Site 1194 (proposed Site CS-02A) lies on regional seismic line MAR13 (shotpoint 3951) and at the crossing of lines MAR24 (shotpoint 355) and MAR27 (shotpoint 1123). This site is located ~20 km east of Site 1193 (Figs. F1, F2). Drilling at Site 1194 provided information on the age and facies of Megasequences A, B, and D. The purpose of this site was to investigate the growth history of the MP2 platform as recorded in the adjacent marginal slope sediments. A prominent seismic horizon overlying these slope sediments can be traced to the surface unconformity on the MP2 platform. Thus, this horizon and the underlying section provide information concerning the causes for the demise of the MP2 platform.
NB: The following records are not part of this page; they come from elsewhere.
-- ==== Sys2Proof/Config.lean ====
section
/-! DEFINITION. What an implementation fixes and what the spec leaves open, as constants with no body: a claim that
mentions one holds whatever its value is. Notes: assumption rows 1 to 6. -/

namespace Sys2Proof.Config

/-- The n-th free 32-bit value: a result the spec says exists and gives no value for (row 1). -/
opaque freeWord : Nat → Word

/-- The n-th free byte: what a read the spec calls undefined delivers (row 1). -/
opaque freeByte : Nat → Byte

/-- Whether a value `a / b` that lies between two values of its format is stored as the upper one, at a rounding whose rule the spec
does not state; the first argument names the rounding (row 2). -/
opaque roundUp : Nat → Int → Int → Bool

/-- The value in 24-bit LSB that a modulator's constant bit stream stands for, less one: its feedback level, which fixes the normalisation of
R108, is not stated (row 2). -/
opaque modFull : Nat

/-- The salted SHA-256 digest of a password (R326: salt and encoding are not stated, row 3). -/
opaque passDigest : List Byte → Nat

/-- Whether the ECDSA P-256 signature of an image is valid under the key whose digest is in OTP (R499, R554; row 3). -/
opaque sigValid : List Byte → Bool

/-- HIF_FWVER of a valid image, in the layout of Table 14.3 (row 3). -/
opaque imageVersion : List Byte → Word

/-- A raw word of one iteration's factorisation and back-solve (R250), before pivot replacement, from all that the iteration reads, the block type,
the stage and the place: the elimination order and the intermediate exponents are not stated (row 4). -/
opaque factor : List Int → Nat → Nat → Nat → Int

/-- Fraction bits of the fixed-point number in which the device holds a result of chapters 5 and 6; the first argument names it (row 5). -/
opaque fracBits : Nat → Nat

/-- The discrete model of a continuous one, x' = A·x + B·u, over a step in seconds: how the device discretises is not stated (R166, R197; row 5).
The first argument is 0 for the observer, 1 for the DP problem. -/
opaque discrete : Nat → Rat → List (List Rat) → List (List Rat) → List (List Rat) × List (List Rat)

/-- The observer's process noise for a step in seconds, its covariance before the first measurement, and its covariance after an estimate is reset
(group 1 position, 2 heading) or taken from an image (group 0): their values are not stated (R166, R169, R351; row 5). -/
opaque processNoise : Rat → List (List Rat)
opaque firstCov : List (List Rat)
opaque resetCov : Nat → Rat → List (List Rat) → List (List Rat)

/-- The innovation of a stream of kinds 7 to 10, for which the observer has no state, from its kind, its values and those before (Table 5.5; row 5). -/
opaque innovation : Nat → List Rat → List Rat → Rat

/-- Whether a finite-difference tangent is the mean of the two slopes beside a sample, else the slope between its neighbours (R153; row 5). -/
opaque tangentMean : Bool

/-- A published sensor quantity of an epoch in which no stream of its kind is usable: its value is not stated (Table 5.10; row 5). -/
opaque noSensor : Nat → Word → Int

/-- The share (AVAIL − planned)/AVAIL of a group whose AVAIL is 0, from its number: not stated (R220; row 5). -/
opaque zeroAvail : Nat → Rat

/-- Whether an 8 Mbit/s lock writes its ten quanta as 1 + 7 + 2 (else 1 + 6 + 3): Table 13.9 gives 75 %, which ten quanta
do not reach (row 2). -/
opaque split8M : Bool

/-- The fixed die data in OTP: serial number, key digest, factory filter set (row 6). -/
opaque otp : Nat → Word

/-- The symbol code's field polynomial over GF(2), the field element whose powers locate the symbols, and the exponent of the first of its two
roots (R508): none is stated (row 6). -/
opaque rsPoly : Nat
opaque rsElement : Nat
opaque rsFirst : Nat

/-- The die stepping in HIF_ID[7:0] (row 6). -/
opaque stepping : BitVec 8

/-- Result of the IEEE 1588 best master clock algorithm and port state machine for a MAC, from the state code and the
message fields (R77: as the standard; row 5). -/
opaque bmca : Nat → List Nat → Nat

end Sys2Proof.Config
end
This site also provided information on the age and duration of unconformities within the prograding, proximal slope sediments of MP2 that are part of Megasequence B, the age of Megasequence A that represents the initial marine transgression over the Marion Plateau basement, and the nature of this basement.


Hole 1194A was APC cored to refusal at 117.4 mbsf, with an average recovery of 104.1% (Table T2). APC temperature measurements were obtained at four depths. The hole was deepened with the XCB system to 169.9 mbsf with an average recovery of 7.6%. Hole 1194A was abandoned at that depth because of poor recovery. At 145.3 mbsf, the drill string became temporarily stuck and circulation was lost. The drill string was freed after working it for 30 min. Inspection of the bit at the end of operations in this hole revealed that all four bit nozzles were plugged with sediment.

The vessel moved 20 m east of Hole 1194A, and Hole 1194B was drilled ahead with the RCB to near the bottom of Hole 1194A. RCB coring advanced without incidents to the target depth at 427.1 mbsf, with an average recovery of 28.1%. Afterward, the hole was flushed with a sepiolite sweep, the bit was released on bottom, the hole was displaced with sepiolite mud, and the drill pipe was pulled up to logging depth.

With the LDEO temperature tool at the bottom and the LDEO gamma-ray tool (NGT) at the top, the triple combination (triple combo) tool (natural gamma ray, density, porosity, and resistivity) was the first wireline logging run in Hole 1194B. Hole conditions were good and the tools reached the base of the hole at 423 mbsf. The Formation MicroScanner (FMS) and dipole sonic instrument (DSI) were deployed for the second logging run. Electronic problems precluded the collection of DSI sonic data. One successful pass was completed with the FMS before the DSI was replaced with the Long-Spaced Sonic tool (LSS) for a second logging run. The second pass detected a narrow spot in the hole at ~230 mbsf, which was passed after several attempts.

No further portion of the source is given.